▶ **Assigned task**: Transcribe the listing below in its entirety, exactly.

▶ **Data to use**:
/-- A consistent session in each of the three states a command can start in, the host keeping its duties. -/
theorem witness_ProcessCompletesWithStatus :
    (SessionConsistent (benchIn .mace6 .mono [0x7B] 4) ∧ ProcessAllowed (benchIn .mace6 .mono [0x7B] 4)) ∧
    (SessionConsistent (heldP5.handOver (some (buf [0x00, 0x9C, 0xFF] 12))) ∧
      ProcessAllowed (heldP5.handOver (some (buf [0x00, 0x9C, 0xFF] 12)))) ∧
    (SessionConsistent (dueP2.handOver (some (buf [] 4))) ∧ ProcessAllowed (dueP2.handOver (some (buf [] 4)))) :=
  ⟨⟨rfl, allowed_handOver _ rfl rfl rfl (by decide)⟩,
    ⟨heldP5_consistent _, allowed_handOver _ rfl rfl rfl (by decide)⟩,
    ⟨dueP2_consistent _, allowed_handOver _ rfl rfl rfl (by decide)⟩⟩

theorem witness_ProcessFrame :
    (∃ t, exec .process (benchIn .mace6 .mono [0x7B] 4) = .next t) ∧
    (∃ t, exec .process (heldP5.handOver (some (buf [0x00, 0x9C, 0xFF] 12))) = .next t) :=
  ⟨next_of_isNext (by decide +kernel), next_of_isNext (by decide +kernel)⟩

/-- The session of P2 (a) stands at `7B` taken and `80 80 7F 7D` given. -/
theorem witness_ProcessContinuesTheStream :
    StreamAt (dueP2.handOver (some (buf [0x9C] 4))) (Predictor.zero, Predictor.zero) [0x7B] [0x80, 0x80, 0x7F, 0x7D] ∧
    ProcessAllowed (dueP2.handOver (some (buf [0x9C] 4))) :=
  ⟨⟨[0x7B], [], [0x7E, 0x81], rfl, ⟨by decide, by decide, rfl, rfl⟩, rfl, by decide, by decide +kernel⟩,
    allowed_handOver _ rfl rfl rfl (by decide)⟩

/-- A run of hand-overs from its consumed and produced bytes and last state. -/
theorem feed_of {hs : List Handover} {s : State} {ins outs : List Byte} {q : AdapterState}
    (h : (feed hs s).map (fun r => (r.2.1, r.2.2, r.1.state)) = some (ins, outs, q)) :
    ∃ u, feed hs s = some (u, ins, outs) ∧ u.state = q := by
  cases hf : feed hs s with
  | none => rw [hf] at h; cases h
  | some r =>
    rw [hf] at h
    obtain ⟨u, is, os⟩ := r
    cases h
    exact ⟨u, rfl, rfl⟩

/-- P2 and P1: the byte `7B` with capacity four and a drain, and with capacity six. -/
theorem witness_ChunkingInvariance :
    ∃ u u' ins outs outs', feed [buf [0x7B] 4, buf [] 4] (bench .mace6 .mono) = some (u, ins, outs) ∧
      feed [buf [0x7B] 6] (bench .mace6 .mono) = some (u', ins, outs') ∧ u.state ≠ .cacheFull ∧ u'.state ≠ .cacheFull ∧
      (bench .mace6 .mono).state = .init ∧ (bench .mace6 .mono).cacheSize = 0 := by
  obtain ⟨u, hu, su⟩ := feed_of (hs := [buf [0x7B] 4, buf [] 4]) (s := bench .mace6 .mono) (ins := [0x7B])
    (outs := [0x80, 0x80, 0x7F, 0x7D, 0x7E, 0x81]) (q := .init) (by decide +kernel)
  obtain ⟨u', hu', su'⟩ := feed_of (hs := [buf [0x7B] 6]) (s := bench .mace6 .mono) (ins := [0x7B])
    (outs := [0x80, 0x80, 0x7F, 0x7D, 0x7E, 0x81]) (q := .init) (by decide +kernel)
  exact ⟨u, u', _, _, _, hu, hu', by rw [su]; decide, by rw [su']; decide, rfl, rfl⟩

theorem witness_OneCommandDecodesTheWholeStream :
    (bench .mace6 .stereo).state = .init ∧ (bench .mace6 .stereo).cacheSize = 0 ∧
    (bench .mace6 .stereo).lines.breach = none ∧ ConfigurationStands (bench .mace6 .stereo) ∧
    (buf [0x7B, 0x00, 0x9C] 12).input.length / (bench .mace6 .stereo).gin * (bench .mace6 .stereo).gout ≤
      (buf [0x7B, 0x00, 0x9C] 12).output.length := ⟨rfl, rfl, rfl, ⟨rfl, rfl⟩, by decide⟩

/-- A step that issues a PROCESS with room to spare. -/
theorem witness_OutputBeyondProducedIsKept :
    decode (.command [0x02]) = .ok .process ∧
    ∃ t, step { bench .mace6 .mono with
      pending := [⟨.command [0x02], (bench .mace6 .mono).lines, some (buf [0x7B] 8)⟩] } = .next t :=
  ⟨by decide, next_of_isNext (by decide +kernel)⟩

theorem witness_StereoSymmetry :
    stereo3.state = .init ∧ stereo3.channels = .stereo ∧ ProcessAllowed stereo3 ∧ stereo3.ilen = 1 * stereo3.gin ∧
    stereo3.olen = 1 * stereo3.gout ∧ stereo3.codec = .mace3 ∧
    (∃ tl, exec (.block3 ⟨.input, 0, .output, 0, 1, .left, 2, 1⟩) stereo3 = .next tl) ∧
    (∃ tr, exec (.block3 ⟨.input, 0, .output, 0, 1, .right, 2, 2⟩) stereo3 = .next tr) :=
  ⟨rfl, rfl, allowed_handOver _ rfl rfl rfl (by decide), by decide, by decide, rfl, next_of_isNext (by decide +kernel),
    next_of_isNext (by decide +kernel)⟩

/-- The same for MACE6. -/
theorem witness_StereoSymmetry6 :
    ∃ tl tr, exec (.block6 ⟨.input, 0, .output, 0, 1, .left, 2, 1⟩) (benchIn .mace6 .stereo [0x7B, 0x00] 12) = .next tl ∧
      exec (.block6 ⟨.input, 0, .output, 0, 1, .right, 2, 2⟩) (benchIn .mace6 .stereo [0x7B, 0x00] 12) = .next tr := by
  obtain ⟨tl, hl⟩ := next_of_isNext (r := exec (.block6 ⟨.input, 0, .output, 0, 1, .left, 2, 1⟩)
    (benchIn .mace6 .stereo [0x7B, 0x00] 12)) (by decide +kernel)
  obtain ⟨tr, hr⟩ := next_of_isNext (r := exec (.block6 ⟨.input, 0, .output, 0, 1, .right, 2, 2⟩)
    (benchIn .mace6 .stereo [0x7B, 0x00] 12)) (by decide +kernel)
  exact ⟨tl, tr, hl, hr⟩

/-- No input in Init and in FillingCache, no output space in CacheFull; with and without the other. -/
theorem witness_ProcessAtTheBoundaries :
    (SessionConsistent (benchIn .mace6 .mono [] 0) ∧ ProcessAllowed (benchIn .mace6 .mono [] 0) ∧
      (benchIn .mace6 .mono [] 0).ilen = 0 ∧ (benchIn .mace6 .mono [] 0).state = .init) ∧
    (SessionConsistent (heldP5.handOver (some (buf [] 1))) ∧ ProcessAllowed (heldP5.handOver (some (buf [] 1))) ∧
      (heldP5.handOver (some (buf [] 1))).ilen = 0 ∧ (heldP5.handOver (some (buf [] 1))).state = .fillingCache) ∧
    (SessionConsistent (dueP2.handOver (some (buf [0x9C] 0))) ∧ ProcessAllowed (dueP2.handOver (some (buf [0x9C] 0))) ∧
      (dueP2.handOver (some (buf [0x9C] 0))).olen = 0 ∧ (dueP2.handOver (some (buf [0x9C] 0))).state = .cacheFull) :=
  ⟨⟨rfl, allowed_handOver _ rfl rfl rfl (by decide), rfl, rfl⟩,
    ⟨heldP5_consistent _, allowed_handOver _ rfl rfl rfl (by decide), rfl, rfl⟩,
    ⟨dueP2_consistent _, allowed_handOver _ rfl rfl rfl (by decide), rfl, rfl⟩⟩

▶ **Answer**:
/-- A consistent session in each of the three states a command can start in, the host keeping its duties. -/
theorem witness_ProcessCompletesWithStatus :
    (SessionConsistent (benchIn .mace6 .mono [0x7B] 4) ∧ ProcessAllowed (benchIn .mace6 .mono [0x7B] 4)) ∧
    (SessionConsistent (heldP5.handOver (some (buf [0x00, 0x9C, 0xFF] 12))) ∧
      ProcessAllowed (heldP5.handOver (some (buf [0x00, 0x9C, 0xFF] 12)))) ∧
    (SessionConsistent (dueP2.handOver (some (buf [] 4))) ∧ ProcessAllowed (dueP2.handOver (some (buf [] 4)))) :=
  ⟨⟨rfl, allowed_handOver _ rfl rfl rfl (by decide)⟩,
    ⟨heldP5_consistent _, allowed_handOver _ rfl rfl rfl (by decide)⟩,
    ⟨dueP2_consistent _, allowed_handOver _ rfl rfl rfl (by decide)⟩⟩

theorem witness_ProcessFrame :
    (∃ t, exec .process (benchIn .mace6 .mono [0x7B] 4) = .next t) ∧
    (∃ t, exec .process (heldP5.handOver (some (buf [0x00, 0x9C, 0xFF] 12))) = .next t) :=
  ⟨next_of_isNext (by decide +kernel), next_of_isNext (by decide +kernel)⟩

/-- The session of P2 (a) stands at `7B` taken and `80 80 7F 7D` given. -/
theorem witness_ProcessContinuesTheStream :
    StreamAt (dueP2.handOver (some (buf [0x9C] 4))) (Predictor.zero, Predictor.zero) [0x7B] [0x80, 0x80, 0x7F, 0x7D] ∧
    ProcessAllowed (dueP2.handOver (some (buf [0x9C] 4))) :=
  ⟨⟨[0x7B], [], [0x7E, 0x81], rfl, ⟨by decide, by decide, rfl, rfl⟩, rfl, by decide, by decide +kernel⟩,
    allowed_handOver _ rfl rfl rfl (by decide)⟩

/-- A run of hand-overs from its consumed and produced bytes and last state. -/
theorem feed_of {hs : List Handover} {s : State} {ins outs : List Byte} {q : AdapterState}
    (h : (feed hs s).map (fun r => (r.2.1, r.2.2, r.1.state)) = some (ins, outs, q)) :
    ∃ u, feed hs s = some (u, ins, outs) ∧ u.state = q := by
  cases hf : feed hs s with
  | none => rw [hf] at h; cases h
  | some r =>
    rw [hf] at h
    obtain ⟨u, is, os⟩ := r
    cases h
    exact ⟨u, rfl, rfl⟩

/-- P2 and P1: the byte `7B` with capacity four and a drain, and with capacity six. -/
theorem witness_ChunkingInvariance :
    ∃ u u' ins outs outs', feed [buf [0x7B] 4, buf [] 4] (bench .mace6 .mono) = some (u, ins, outs) ∧
      feed [buf [0x7B] 6] (bench .mace6 .mono) = some (u', ins, outs') ∧ u.state ≠ .cacheFull ∧ u'.state ≠ .cacheFull ∧
      (bench .mace6 .mono).state = .init ∧ (bench .mace6 .mono).cacheSize = 0 := by
  obtain ⟨u, hu, su⟩ := feed_of (hs := [buf [0x7B] 4, buf [] 4]) (s := bench .mace6 .mono) (ins := [0x7B])
    (outs := [0x80, 0x80, 0x7F, 0x7D, 0x7E, 0x81]) (q := .init) (by decide +kernel)
  obtain ⟨u', hu', su'⟩ := feed_of (hs := [buf [0x7B] 6]) (s := bench .mace6 .mono) (ins := [0x7B])
    (outs := [0x80, 0x80, 0x7F, 0x7D, 0x7E, 0x81]) (q := .init) (by decide +kernel)
  exact ⟨u, u', _, _, _, hu, hu', by rw [su]; decide, by rw [su']; decide, rfl, rfl⟩

theorem witness_OneCommandDecodesTheWholeStream :
    (bench .mace6 .stereo).state = .init ∧ (bench .mace6 .stereo).cacheSize = 0 ∧
    (bench .mace6 .stereo).lines.breach = none ∧ ConfigurationStands (bench .mace6 .stereo) ∧
    (buf [0x7B, 0x00, 0x9C] 12).input.length / (bench .mace6 .stereo).gin * (bench .mace6 .stereo).gout ≤
      (buf [0x7B, 0x00, 0x9C] 12).output.length := ⟨rfl, rfl, rfl, ⟨rfl, rfl⟩, by decide⟩

/-- A step that issues a PROCESS with room to spare. -/
theorem witness_OutputBeyondProducedIsKept :
    decode (.command [0x02]) = .ok .process ∧
    ∃ t, step { bench .mace6 .mono with
      pending := [⟨.command [0x02], (bench .mace6 .mono).lines, some (buf [0x7B] 8)⟩] } = .next t :=
  ⟨by decide, next_of_isNext (by decide +kernel)⟩

theorem witness_StereoSymmetry :
    stereo3.state = .init ∧ stereo3.channels = .stereo ∧ ProcessAllowed stereo3 ∧ stereo3.ilen = 1 * stereo3.gin ∧
    stereo3.olen = 1 * stereo3.gout ∧ stereo3.codec = .mace3 ∧
    (∃ tl, exec (.block3 ⟨.input, 0, .output, 0, 1, .left, 2, 1⟩) stereo3 = .next tl) ∧
    (∃ tr, exec (.block3 ⟨.input, 0, .output, 0, 1, .right, 2, 2⟩) stereo3 = .next tr) :=
  ⟨rfl, rfl, allowed_handOver _ rfl rfl rfl (by decide), by decide, by decide, rfl, next_of_isNext (by decide +kernel),
    next_of_isNext (by decide +kernel)⟩

/-- The same for MACE6. -/
theorem witness_StereoSymmetry6 :
    ∃ tl tr, exec (.block6 ⟨.input, 0, .output, 0, 1, .left, 2, 1⟩) (benchIn .mace6 .stereo [0x7B, 0x00] 12) = .next tl ∧
      exec (.block6 ⟨.input, 0, .output, 0, 1, .right, 2, 2⟩) (benchIn .mace6 .stereo [0x7B, 0x00] 12) = .next tr := by
  obtain ⟨tl, hl⟩ := next_of_isNext (r := exec (.block6 ⟨.input, 0, .output, 0, 1, .left, 2, 1⟩)
    (benchIn .mace6 .stereo [0x7B, 0x00] 12)) (by decide +kernel)
  obtain ⟨tr, hr⟩ := next_of_isNext (r := exec (.block6 ⟨.input, 0, .output, 0, 1, .right, 2, 2⟩)
    (benchIn .mace6 .stereo [0x7B, 0x00] 12)) (by decide +kernel)
  exact ⟨tl, tr, hl, hr⟩

/-- No input in Init and in FillingCache, no output space in CacheFull; with and without the other. -/
theorem witness_ProcessAtTheBoundaries :
    (SessionConsistent (benchIn .mace6 .mono [] 0) ∧ ProcessAllowed (benchIn .mace6 .mono [] 0) ∧
      (benchIn .mace6 .mono [] 0).ilen = 0 ∧ (benchIn .mace6 .mono [] 0).state = .init) ∧
    (SessionConsistent (heldP5.handOver (some (buf [] 1))) ∧ ProcessAllowed (heldP5.handOver (some (buf [] 1))) ∧
      (heldP5.handOver (some (buf [] 1))).ilen = 0 ∧ (heldP5.handOver (some (buf [] 1))).state = .fillingCache) ∧
    (SessionConsistent (dueP2.handOver (some (buf [0x9C] 0))) ∧ ProcessAllowed (dueP2.handOver (some (buf [0x9C] 0))) ∧
      (dueP2.handOver (some (buf [0x9C] 0))).olen = 0 ∧ (dueP2.handOver (some (buf [0x9C] 0))).state = .cacheFull) :=
  ⟨⟨rfl, allowed_handOver _ rfl rfl rfl (by decide), rfl, rfl⟩,
    ⟨heldP5_consistent _, allowed_handOver _ rfl rfl rfl (by decide), rfl, rfl⟩,
    ⟨dueP2_consistent _, allowed_handOver _ rfl rfl rfl (by decide), rfl, rfl⟩⟩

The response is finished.